During the digestive absorption the enzymes in the digestive tract break down the chemical bond in sugar so it enters the bloodstream unbounded just like HFCS does – so in the end both have the same number of calories per gram and both are simple carbohydrates that contribute about 4 calories per gram.

A preservative’s purpose is to prevent food from spoiling. Preservatives can also help retain the natural color of the fruits to make them more appealing to eat. They are added to high moisture dried fruit (typically more than 25% moisture) to increase their shelf life. Examples of preservatives we use are Potassium Sorbate and Sulfites (sulfur dioxide, sodium bisulfite, and sodium metabisulfite).

No, preservatives do not completely go away.  Depending upon the recipe, such as one where a lot of liquids are added, the preservatives may just be diluted, but are not completely “cooked” or “baked” away.

Sulfites are preservatives that are used on certain fruits to help retain their color.

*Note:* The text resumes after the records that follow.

-- ==== Sys2Proof/Machine/Scalar.lean ====
section
/-!
DEFINITION. The scalar entries of OPC 0x000 to 0x05F (R218 to R232).
-/
namespace Sys2Proof.Machine

/-! ## Values -/

/-- Integer arithmetic of R220: the exact value of each entry from the views of its operands. -/
def mulhVal (fmt : BitVec 3) (a b : Word) : Int := viewFmt fmt a * viewFmt fmt b / 2 ^ widthOf fmt

/-- DIV's value and flags (R221). -/
def divVal (_fmt : BitVec 3) (a b : Int) : Int × Nat := if b = 0 then (-1, fDZ) else (Int.tdiv a b, 0)

/-- REM's value and flags (R221). -/
def remVal (a b : Int) : Int × Nat := if b = 0 then (a, fDZ) else (Int.tmod a b, 0)

/-- Carry out of ADDCO and borrow of SUBBO (R220). -/
def carryVal (fmt : BitVec 3) (a b c : Word) : Int :=
  if 2 ^ widthOf fmt ≤ lowFmt fmt a + lowFmt fmt b + c.toNat % 2 then 1 else 0

def borrowVal (fmt : BitVec 3) (a b c : Word) : Int :=
  if lowFmt fmt a < lowFmt fmt b + c.toNat % 2 then 1 else 0

/-- The shifts and rotates of R223 by an amount. -/
def shlVal (fmt : BitVec 3) (a : Word) (n : Nat) : Int := if n < widthOf fmt then lowFmt fmt a * 2 ^ n else 0

def shrVal (fmt : BitVec 3) (a : Word) (n : Nat) : Int := if n < widthOf fmt then ((lowFmt fmt a / 2 ^ n : Nat) : Int) else 0

def sarVal (fmt : BitVec 3) (a : Word) (n : Nat) : Int :=
  let s := signedOf (widthOf fmt) a.toNat
  if n < widthOf fmt then s / 2 ^ n else if s < 0 then -1 else 0

def rolVal (fmt : BitVec 3) (a : Word) (n : Nat) : Int :=
  let w := widthOf fmt
  let u := lowFmt fmt a
  ((u * 2 ^ (n % w) % 2 ^ w + u / 2 ^ (w - n % w) : Nat) : Int)

def rorVal (fmt : BitVec 3) (a : Word) (n : Nat) : Int :=
  let w := widthOf fmt
  let u := lowFmt fmt a
  ((u / 2 ^ (n % w) + u * 2 ^ (w - n % w) % 2 ^ w : Nat) : Int)

/-- CLZ and CTZ within the type's width (R223). -/
def clzVal (fmt : BitVec 3) (a : Word) : Int := widthOf fmt - bitLen (lowFmt fmt a)

def ctzVal (fmt : BitVec 3) (a : Word) : Int := lowBit (widthOf fmt) (lowFmt fmt a) 0

/-- An exact value clamped once to a type's range, with SAT for a clamp (R226). -/
def clampFmt (fmt : BitVec 3) (y : Int) : Word × Nat :=
  let (lo, hi) := intRange (fmtSigned fmt) (widthOf fmt)
  let z := clampI lo hi y
  (narrowFmt fmt z, if z = y then 0 else fSAT)

/-- SSHL's exact value (R226); past 128 places every non-zero value is out of every range. -/
def sshlVal (fmt : BitVec 3) (a b : Word) : Int := viewFmt fmt a * 2 ^ Nat.min b.toNat 128

/-- The constant K of R227: IMM by the signedness of the type. -/
def kFmt (x : Ops) : Int := if fmtSigned x.fmt then x.imm.toInt else (x.imm.toNat : Int)

/-- The low len bits of a register from pos on; bits past 63 read as 0 (R231). -/
def fieldOf (a : Word) (pos len : Nat) : Nat := bitsAt a.toNat pos len

/-- A register with bits pos+len−1:pos replaced; bits past 63 are dropped (R231). -/
def insertField (a b : Word) (pos len : Nat) : Word :=
  let m := word ((2 ^ len - 1) * 2 ^ pos)
  (a &&& ~~~m) ||| (word (b.toNat % 2 ^ len * 2 ^ pos) &&& m)

def posOf (n : Nat) : Nat := n % 64
def lenOf (n : Nat) : Nat := n / 64 % 64 + 1

/-- The 32-bit constant of LIL and LIH (R229). -/
def constOf (x : Ops) : Nat :=
  let byte := fun o => match o with
    | Opd.byte b => b.toNat
    | _ => 0
  byte x.b * 2 ^ 24 + byte x.c % 16 * 2 ^ 20 + x.imm.toNat

/-! ## Shapes of effects -/

/-- Writes a function of AF, of AF and BF, or of AF, BF and CF to DF (R219). -/
def un (x : Ops) (f : Word → Word) : Exec Unit := do
  let a ← readA x
  writeOpd x.d (f a)

def bin (x : Ops) (f : Word → Word → Word) : Exec Unit := do
  let a ← readA x
  let b ← readB x
  writeOpd x.d (f a b)

def tri (x : Ops) (f : Word → Word → Word → Word) : Exec Unit := do
  let a ← readA x
  let b ← readB x
  let c ← readC x
  writeOpd x.d (f a b c)

/-- As `un` and `bin`, with flags. -/
def unF (x : Ops) (f : Word → Word × Nat) : Exec Unit := do
  let a ← readA x
  writeOpd x.d (f a).1
  addFlags (f a).2

def binF (x : Ops) (f : Word → Word → Word × Nat) : Exec Unit := do
  let a ← readA x
  let b ← readB x
  writeOpd x.d (f a b).1
  addFlags (f a b).2

/-- A binary operation on the views of the operands, narrowed (R219). -/
def viewBin (x : Ops) (f : Int → Int → Int) : Exec Unit :=
  bin x (fun a b => narrowFmt x.fmt (f (viewFmt x.fmt a) (viewFmt x.fmt b)))

/-- A compare of the views of the operands (R224). -/
def viewCmp (x : Ops) (f : Int → Int → Bool) : Exec Unit :=
  bin x (fun a b => wordB (f (viewFmt x.fmt a) (viewFmt x.fmt b)))

/-! ## Integer arithmetic (R220, R221) -/

/-- ADD (R220). -/
def execAdd (x : Ops) (s : State) : Out := runCore (.alu 2) x
  (viewBin x (fun a b => a + b)) s

/-- SUB (R220). -/
def execSub (x : Ops) (s : State) : Out := runCore (.alu 2) x
  (viewBin x (fun a b => a - b)) s

/-- MUL (R220). -/
def execMul (x : Ops) (s : State) : Out := runCore (.alu 2) x
  (viewBin x (fun a b => a * b)) s

/-- MULH (R220). -/
def execMulh (x : Ops) (s : State) : Out := runCore (.alu 2) x
  (bin x (fun a b => narrowFmt x.fmt (mulhVal x.fmt a b))) s

/-- DIV (R220, R221). -/
def execDiv (x : Ops) (s : State) : Out := runCore (.alu 2) x
  (binF x (fun a b =>
    let r := divVal x.fmt (viewFmt x.fmt a) (viewFmt x.fmt b)
    (narrowFmt x.fmt r.1, r.2))) s

/-- REM (R220, R221). -/
def execRem (x : Ops) (s : State) : Out := runCore (.alu 2) x
  (binF x (fun a b =>
    let r := remVal (viewFmt x.fmt a) (viewFmt x.fmt b)
    (narrowFmt x.fmt r.1, r.2))) s

/-- MADD (R220). -/
def execMadd (x : Ops) (s : State) : Out := runCore (.alu 3) x
  (tri x (fun a b c => narrowFmt x.fmt (viewFmt x.fmt a * viewFmt x.fmt b + viewFmt x.fmt c))) s

/-- MSUB (R220). -/
def execMsub (x : Ops) (s : State) : Out := runCore (.alu 3) x
  (tri x (fun a b c => narrowFmt x.fmt (viewFmt x.fmt c - viewFmt x.fmt a * viewFmt x.fmt b))) s

/-- ADDX (R220). -/
def execAddx (x : Ops) (s : State) : Out := runCore (.alu 3) x
  (tri x (fun a b c => narrowFmt x.fmt (viewFmt x.fmt a + viewFmt x.fmt b + (c.toNat % 2 : Nat)))) s

/-- ADDCO (R220). -/
def execAddco (x : Ops) (s : State) : Out := runCore (.alu 3) x
  (tri x (fun a b c => narrowFmt x.fmt (carryVal x.fmt a b c))) s

/-- SUBX (R220). -/
def execSubx (x : Ops) (s : State) : Out := runCore (.alu 3) x
  (tri x (fun a b c => narrowFmt x.fmt (viewFmt x.fmt a - viewFmt x.fmt b - (c.toNat % 2 : Nat)))) s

They are a safe ingredient however, some people have allergic sensitivities to sulfites. Please refer to the back of all Mariani packages for a complete breakdown of ingredients.

Most of our products are Kosher certified by the Orthodox Union. 

Just look for the circle U symbol next to the product name on the front of our products.

Is there a possibility of cross-contamination? Yes, we package products containing tree nuts, wheat, soy, and dairy in our facility.  Although tree nuts, wheat, soy, and dairy products are packaged on shared equipment with our dried fruits, we assure you that we have a comprehensive allergen program.  Our equipment is thoroughly cleaned between processes, with cleanliness verified through protein swab validation. Mariani follows Good Manufacturing Practices and we are audited by FDA & USDA. In addition, we are audited & certified by BRC and other second and third-party auditors.

Oil is used on some dried fruit to help move it along & through the processing equipment. It also prevents the fruit from clumping together, making it easier for the consumer to use. When applied for this purpose, it is done so in very trace amounts.

Dried fruit can be substituted in any recipe calling for its fresh fruit counterpart.  All you have to do is add water back into the fruit.  As a general rule of thumb, measure half the dried fruit for the amount needed for the recipe, as the re-hydration process will increase your volume of fruit (example: if the recipe calls for one cup of fresh fruit, measure out ½ cup of dried) Place the dried fruit in a saucepan and add plenty of water to cover and bring to a gentle boil. Cook for 10 – 15 minutes.  Drain the excess water. As an added tip: use a complimentary fruit juice instead of water to add more flavoring to your fruit.